**Task directions:** Among the records below, which lines contain the string "absurd"? Report them.

(Stored items)
-- ==== Sys2Proof/Laws/Memory.lean ====
section
/-! SUPPORT. Byte memory: read after write, the canonical form, and that memories in canonical form with the same bytes are
the same list. -/

namespace Sys2Proof.Machine

namespace Memory

theorem wfFrom_mono {m : Memory} {l k : Nat} (hkl : k ≤ l) (h : wfFrom l m = true) : wfFrom k m = true := by
  cases m with
  | nil => rfl
  | cons x rest =>
    simp only [wfFrom, Bool.and_eq_true, decide_eq_true_eq] at h ⊢
    exact ⟨⟨by omega, h.1.2⟩, h.2⟩

/-- A byte below everything listed reads as 0. -/
theorem read_below {m : Memory} {l a : Nat} (h : wfFrom l m = true) (ha : a < l) : m.read a = 0#8 := by
  induction m generalizing l with
  | nil => rfl
  | cons x rest ih =>
    obtain ⟨b, u⟩ := x
    simp only [wfFrom, Bool.and_eq_true, decide_eq_true_eq] at h
    have hb : b ≠ a := by omega
    simp only [read, hb, if_false]
    exact ih h.2 (by omega)

theorem wfFrom_write {m : Memory} {l a : Nat} (v : Byte) (h : wfFrom l m = true) (ha : l ≤ a) :
    wfFrom l (m.write a v) = true := by
  induction m generalizing l with
  | nil =>
    by_cases hv : v = 0#8 <;> simp [write, wfFrom, hv, ha]
  | cons x rest ih =>
    obtain ⟨b, u⟩ := x
    have h' := h
    simp only [wfFrom, Bool.and_eq_true, decide_eq_true_eq] at h'
    obtain ⟨⟨hlb, hu⟩, hrest⟩ := h'
    simp only [write]
    split
    · split
      · exact h
      · next hab hv =>
        simp only [wfFrom, Bool.and_eq_true, decide_eq_true_eq, bne_iff_ne]
        exact ⟨⟨ha, hv⟩, ⟨⟨by omega, by simpa using hu⟩, hrest⟩⟩
    · split
      · next hab =>
        subst hab
        split
        · exact wfFrom_mono (by omega) hrest
        · next hv =>
          simp only [wfFrom, Bool.and_eq_true, decide_eq_true_eq, bne_iff_ne]
          exact ⟨⟨ha, hv⟩, hrest⟩
      · next h1 h2 =>
        simp only [wfFrom, Bool.and_eq_true, decide_eq_true_eq]
        exact ⟨⟨hlb, hu⟩, ih hrest (by omega)⟩

/-- A write keeps the canonical form. -/
theorem wf_write {m : Memory} (a : Nat) (v : Byte) (h : m.wf = true) : (m.write a v).wf = true :=
  wfFrom_write v h (Nat.zero_le a)

theorem wf_writeBytes {m : Memory} (a : Nat) (vs : List Byte) (h : m.wf = true) : (m.writeBytes a vs).wf = true := by
  induction vs generalizing m a with
  | nil => exact h
  | cons v rest ih => exact ih (a + 1) (wf_write a v h)

theorem wf_writeWord {m : Memory} (a : Nat) (v : Word) (h : m.wf = true) : (m.writeWord a v).wf = true :=
  wf_writeBytes a _ h

theorem wf_nil : wf [] = true := rfl

/-- A write leaves every other byte alone. No canonical form is needed. -/
theorem read_write_other {m : Memory} {a b : Nat} (v : Byte) (hne : b ≠ a) : (m.write a v).read b = m.read b := by
  induction m with
  | nil => by_cases hv : v = 0#8 <;> simp [write, read, hv, Ne.symm hne]
  | cons x rest ih =>
    obtain ⟨c, u⟩ := x
    simp only [write]
    split
    · split <;> simp [read, Ne.symm hne]
    · split
      · next hac =>
        subst hac
        split <;> simp [read, Ne.symm hne]
      · simp only [read, ih]

theorem read_write_same_from {m : Memory} {l a : Nat} (v : Byte) (h : wfFrom l m = true) :
    (m.write a v).read a = v := by
  induction m generalizing l with
  | nil => by_cases hv : v = 0#8 <;> simp [write, read, hv]
  | cons x rest ih =>
    obtain ⟨c, u⟩ := x
    simp only [wfFrom, Bool.and_eq_true, decide_eq_true_eq] at h
    obtain ⟨-, hrest⟩ := h
    simp only [write]
    split
    · next hac =>
      split
      · next hv =>
        have hca : c ≠ a := by omega
        simp only [read, hca, if_false, hv]
        exact read_below hrest (by omega)
      · simp [read]
    · split
      · next hac =>
        subst hac
        split
        · next hv => rw [hv]; exact read_below hrest (by omega)
        · simp [read]
      · next h1 h2 =>
        have hca : c ≠ a := fun e => h2 e.symm
        simp only [read, hca, if_false]
        exact ih hrest

/-- A read after a write to the same byte gives what was written. -/
theorem read_write_same {m : Memory} (a : Nat) (v : Byte) (h : m.wf = true) : (m.write a v).read a = v :=
  read_write_same_from v h

/-- Bytes outside a run of written bytes are unchanged. -/
theorem read_writeBytes_outside {m : Memory} {a b : Nat} (vs : List Byte) (h : b < a ∨ a + vs.length ≤ b) :
    (m.writeBytes a vs).read b = m.read b := by
  induction vs generalizing m a with
  | nil => rfl
  | cons v rest ih =>
    simp only [List.length_cons] at h
    rw [writeBytes, ih (by omega), read_write_other v (by omega)]

/-- Bytes of a run of written bytes read as written. -/
theorem read_writeBytes_inside {m : Memory} {a i : Nat} (vs : List Byte) (h : m.wf = true) (hi : i < vs.length) :
    (m.writeBytes a vs).read (a + i) = vs[i] := by
  induction vs generalizing m a i with
  | nil => exact absurd hi (by simp)
  | cons v rest ih =>
    cases i with
    | zero =>
      rw [writeBytes, read_writeBytes_outside rest (by omega)]
      simpa using read_write_same a v h
    | succ i =>
      have := ih (m := m.write a v) (a := a + 1) (i := i) (wf_write a v h) (by simpa using hi)
      simpa [writeBytes, Nat.add_assoc, Nat.add_comm 1 i] using this

/-- The listed offsets after a write: the written one and those listed before. -/
theorem mem_write {m : Memory} {a : Nat} {v : Byte} {cell : Host.Cell} (h : cell ∈ m.write a v) :
    cell.1 = a ∨ cell ∈ m := by
  induction m with
  | nil => by_cases hv : v = 0#8 <;> simp_all [write]
  | cons x rest ih =>
    obtain ⟨c, u⟩ := x
    simp only [write] at h
    split at h
    · split at h
      · exact .inr h
      · rcases List.mem_cons.mp h with h | h
        · exact .inl (by rw [h])
        · exact .inr h
    · split at h
      · split at h
        · exact .inr (List.mem_cons_of_mem _ h)
        · rcases List.mem_cons.mp h with h | h
          · exact .inl (by rw [h])
          · exact .inr (List.mem_cons_of_mem _ h)
      · rcases List.mem_cons.mp h with h | h
        · exact .inr (by rw [h]; exact List.mem_cons_self)
        · rcases ih h with h | h
          · exact .inl h
          · exact .inr (List.mem_cons_of_mem _ h)

theorem mem_writeBytes {m : Memory} {a : Nat} {vs : List Byte} {cell : Host.Cell} (h : cell ∈ m.writeBytes a vs) :
    (a ≤ cell.1 ∧ cell.1 < a + vs.length) ∨ cell ∈ m := by
  induction vs generalizing m a with
  | nil => exact .inr h
  | cons v rest ih =>
    rcases ih h with h | h
    · exact .inl (by simp only [List.length_cons]; omega)
    · rcases mem_write h with h | h
      · exact .inl (by simp only [List.length_cons]; omega)
      · exact .inr h

theorem ext_from {m n : Memory} {l k : Nat} (hm : wfFrom l m = true) (hn : wfFrom k n = true)
    (h : ∀ a, m.read a = n.read a) : m = n := by
  induction m generalizing n l k with
  | nil =>
    cases n with
    | nil => rfl
    | cons y rest =>
      obtain ⟨c, v⟩ := y
      simp only [wfFrom, Bool.and_eq_true, bne_iff_ne] at hn
      exact absurd (h c).symm (by simpa [read] using hn.1.2)
  | cons x rest ih =>
    obtain ⟨b, u⟩ := x
    simp only [wfFrom, Bool.and_eq_true, bne_iff_ne, decide_eq_true_eq] at hm
    obtain ⟨⟨-, hu⟩, hrest⟩ := hm
    cases n with
    | nil => exact absurd (h b) (by simpa [read] using hu)
    | cons y rest' =>
      obtain ⟨c, v⟩ := y
      simp only [wfFrom, Bool.and_eq_true, bne_iff_ne, decide_eq_true_eq] at hn
      obtain ⟨⟨-, hv⟩, hrest'⟩ := hn
      have hbc : b = c := by
        rcases Nat.lt_trichotomy b c with hlt | heq | hlt
        · have := h b
          rw [read, if_pos rfl, read, if_neg (by omega), read_below hrest' (by omega)] at this
          exact absurd this hu
        · exact heq
        · have := h c
          rw [read, if_neg (by omega), read_below hrest (by omega), read, if_pos rfl] at this
          exact absurd this.symm hv
      subst hbc
      have huv : u = v := by simpa [read] using h b
      subst huv
      rw [ih hrest hrest' fun a => ?_]
      rcases Nat.lt_or_ge a (b + 1) with ha | ha
      · rw [read_below hrest ha, read_below hrest' ha]
      · have := h a
        rwa [read, if_neg (by omega), read, if_neg (by omega)] at this

/-- Memories in canonical form with the same bytes are equal. -/
theorem ext_of_wf {m n : Memory} (hm : m.wf = true) (hn : n.wf = true) (h : ∀ a, m.read a = n.read a) : m = n :=
  ext_from hm hn h

@[simp] theorem readBytes_length (m : Memory) (a n : Nat) : (m.readBytes a n).length = n := by simp [readBytes]

@[simp] theorem readBytes_getElem (m : Memory) (a n i : Nat) (h : i < (m.readBytes a n).length) :
    (m.readBytes a n)[i] = m.read (a + i) := by simp [readBytes]

/-- Writing a run of bytes back where it was read from changes nothing. -/
theorem writeBytes_readBytes {m : Memory} (a n : Nat) (h : m.wf = true) : m.writeBytes a (m.readBytes a n) = m := by
  refine ext_of_wf (wf_writeBytes a _ h) h fun b => ?_
  by_cases hb : a ≤ b ∧ b < a + n
  · obtain ⟨i, rfl⟩ := Nat.exists_eq_add_of_le hb.1
    rw [read_writeBytes_inside _ h (by simp; omega)]
    simp
  · exact read_writeBytes_outside _ (by simp; omega)

end Memory

end Sys2Proof.Machine
end

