@[simp] theorem schedule_w (p : Prim) : (schedule p s).w = s.w := rfl
@[simp] theorem schedule_mem (p : Prim) : (schedule p s).mem = s.mem := rfl
@[simp] theorem schedule_mkey (p : Prim) : (schedule p s).mkey = s.keySnapshot := rfl
@[simp] theorem schedule_mprim (p : Prim) : (schedule p s).mprim = p.code := rfl
@[simp] theorem schedule_mvalid (p : Prim) : (schedule p s).mvalid = true := rfl
@[simp] theorem schedule_lprim (p : Prim) : (schedule p s).lprim = s.lprim := rfl
@[simp] theorem schedule_lvalid (p : Prim) : (schedule p s).lvalid = s.lvalid := rfl
@[simp] theorem schedule_ieDone (p : Prim) : (schedule p s).ieDone = s.ieDone := rfl
@[simp] theorem schedule_ieErr (p : Prim) : (schedule p s).ieErr = s.ieErr := rfl
@[simp] theorem schedule_done (p : Prim) : (schedule p s).done = s.done := rfl
@[simp] theorem schedule_err (p : Prim) : (schedule p s).err = s.err := rfl
@[simp] theorem schedule_ovr (p : Prim) : (schedule p s).ovr = s.ovr := rfl
@[simp] theorem schedule_ecode (p : Prim) : (schedule p s).ecode = s.ecode := rfl
@[simp] theorem schedule_ecmd (p : Prim) : (schedule p s).ecmd = s.ecmd := rfl
@[simp] theorem schedule_pend (p : Prim) : (schedule p s).pend = s.pend := rfl
@[simp] theorem schedule_primPresent (p : Prim) : (schedule p s).primPresent = s.primPresent := rfl
@[simp] theorem schedule_inReset (p : Prim) : (schedule p s).inReset = s.inReset := rfl
@[simp] theorem schedule_agenda (p : Prim) : (schedule p s).agenda = s.agenda := rfl
@[simp] theorem schedule_responses (p : Prim) : (schedule p s).responses = s.responses := rfl
@[simp] theorem schedule_draws (p : Prim) : (schedule p s).draws = s.draws := rfl

@[simp] theorem toInternal_w (p : Prim) (g : List Byte → List Word) : (toInternal p g s).w = overlay (tabulate 16 fun _ => 0#32) (g (s.dataBytes (4 * primWords p))) := rfl
@[simp] theorem toInternal_mem (p : Prim) (g : List Byte → List Word) : (toInternal p g s).mem = s.mem := rfl
@[simp] theorem toInternal_mkey (p : Prim) (g : List Byte → List Word) : (toInternal p g s).mkey = s.mkey := rfl
@[simp] theorem toInternal_mprim (p : Prim) (g : List Byte → List Word) : (toInternal p g s).mprim = s.mprim := rfl
@[simp] theorem toInternal_mvalid (p : Prim) (g : List Byte → List Word) : (toInternal p g s).mvalid = s.mvalid := rfl
@[simp] theorem toInternal_lprim (p : Prim) (g : List Byte → List Word) : (toInternal p g s).lprim = p.code := rfl
@[simp] theorem toInternal_lvalid (p : Prim) (g : List Byte → List Word) : (toInternal p g s).lvalid = true := rfl
@[simp] theorem toInternal_ieDone (p : Prim) (g : List Byte → List Word) : (toInternal p g s).ieDone = s.ieDone := rfl
@[simp] theorem toInternal_ieErr (p : Prim) (g : List Byte → List Word) : (toInternal p g s).ieErr = s.ieErr := rfl
@[simp] theorem toInternal_done (p : Prim) (g : List Byte → List Word) : (toInternal p g s).done = s.done := rfl
@[simp] theorem toInternal_err (p : Prim) (g : List Byte → List Word) : (toInternal p g s).err = s.err := rfl
@[simp] theorem toInternal_ovr (p : Prim) (g : List Byte → List Word) : (toInternal p g s).ovr = s.ovr := rfl
@[simp] theorem toInternal_ecode (p : Prim) (g : List Byte → List Word) : (toInternal p g s).ecode = s.ecode := rfl
@[simp] theorem toInternal_ecmd (p : Prim) (g : List Byte → List Word) : (toInternal p g s).ecmd = s.ecmd := rfl
@[simp] theorem toInternal_pend (p : Prim) (g : List Byte → List Word) : (toInternal p g s).pend = s.pend := rfl
@[simp] theorem toInternal_primPresent (p : Prim) (g : List Byte → List Word) : (toInternal p g s).primPresent = s.primPresent := rfl
@[simp] theorem toInternal_inReset (p : Prim) (g : List Byte → List Word) : (toInternal p g s).inReset = s.inReset := rfl
@[simp] theorem toInternal_agenda (p : Prim) (g : List Byte → List Word) : (toInternal p g s).agenda = s.agenda := rfl
@[simp] theorem toInternal_responses (p : Prim) (g : List Byte → List Word) : (toInternal p g s).responses = s.responses := rfl
@[simp] theorem toInternal_draws (p : Prim) (g : List Byte → List Word) : (toInternal p g s).draws = s.draws := rfl

@[simp] theorem toExternal_w (p : Prim) (g : List Word → List Byte) : (toExternal p g s).w = s.w := rfl
@[simp] theorem toExternal_mem (p : Prim) (g : List Word → List Byte) : (toExternal p g s).mem = s.mem.writeBytes dataBase (g (firstWords (primWords p) s.w)) := rfl
@[simp] theorem toExternal_mkey (p : Prim) (g : List Word → List Byte) : (toExternal p g s).mkey = s.mkey := rfl
@[simp] theorem toExternal_mprim (p : Prim) (g : List Word → List Byte) : (toExternal p g s).mprim = s.mprim := rfl
@[simp] theorem toExternal_mvalid (p : Prim) (g : List Word → List Byte) : (toExternal p g s).mvalid = s.mvalid := rfl
@[simp] theorem toExternal_lprim (p : Prim) (g : List Word → List Byte) : (toExternal p g s).lprim = s.lprim := rfl
@[simp] theorem toExternal_lvalid (p : Prim) (g : List Word → List Byte) : (toExternal p g s).lvalid = s.lvalid := rfl
@[simp] theorem toExternal_ieDone (p : Prim) (g : List Word → List Byte) : (toExternal p g s).ieDone = s.ieDone := rfl
@[simp] theorem toExternal_ieErr (p : Prim) (g : List Word → List Byte) : (toExternal p g s).ieErr = s.ieErr := rfl
@[simp] theorem toExternal_done (p : Prim) (g : List Word → List Byte) : (toExternal p g s).done = s.done := rfl
@[simp] theorem toExternal_err (p : Prim) (g : List Word → List Byte) : (toExternal p g s).err = s.err := rfl
@[simp] theorem toExternal_ovr (p : Prim) (g : List Word → List Byte) : (toExternal p g s).ovr = s.ovr := rfl
@[simp] theorem toExternal_ecode (p : Prim) (g : List Word → List Byte) : (toExternal p g s).ecode = s.ecode := rfl
@[simp] theorem toExternal_ecmd (p : Prim) (g : List Word → List Byte) : (toExternal p g s).ecmd = s.ecmd := rfl
@[simp] theorem toExternal_pend (p : Prim) (g : List Word → List Byte) : (toExternal p g s).pend = s.pend := rfl
@[simp] theorem toExternal_primPresent (p : Prim) (g : List Word → List Byte) : (toExternal p g s).primPresent = s.primPresent := rfl
@[simp] theorem toExternal_inReset (p : Prim) (g : List Word → List Byte) : (toExternal p g s).inReset = s.inReset := rfl
@[simp] theorem toExternal_agenda (p : Prim) (g : List Word → List Byte) : (toExternal p g s).agenda = s.agenda := rfl
@[simp] theorem toExternal_responses (p : Prim) (g : List Word → List Byte) : (toExternal p g s).responses = s.responses := rfl
@[simp] theorem toExternal_draws (p : Prim) (g : List Word → List Byte) : (toExternal p g s).draws = s.draws := rfl

/-! ## Views -/

@[simp] theorem retire_busy : s.retire.busy = false := rfl
@[simp] theorem finish_busy : s.finish.busy = false := rfl
@[simp] theorem accept_busy (c : Word) : (s.accept c).busy = true := rfl
@[simp] theorem reject_busy (e : ErrorCode) (c : Word) : (s.reject e c).busy = s.busy := rfl
@[simp] theorem respond_busy (r : Answer) : (s.respond r).busy = s.busy := rfl
@[simp] theorem overrun_busy : s.overrun.busy = s.busy := rfl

**Completed task:**
  | nil => exact absurd hi (by simp)
      exact absurd (h c).symm (by simpa [read] using hn.1.2)
    | nil => exact absurd (h b) (by simpa [read] using hu)
          exact absurd this hu
          exact absurd this.symm hv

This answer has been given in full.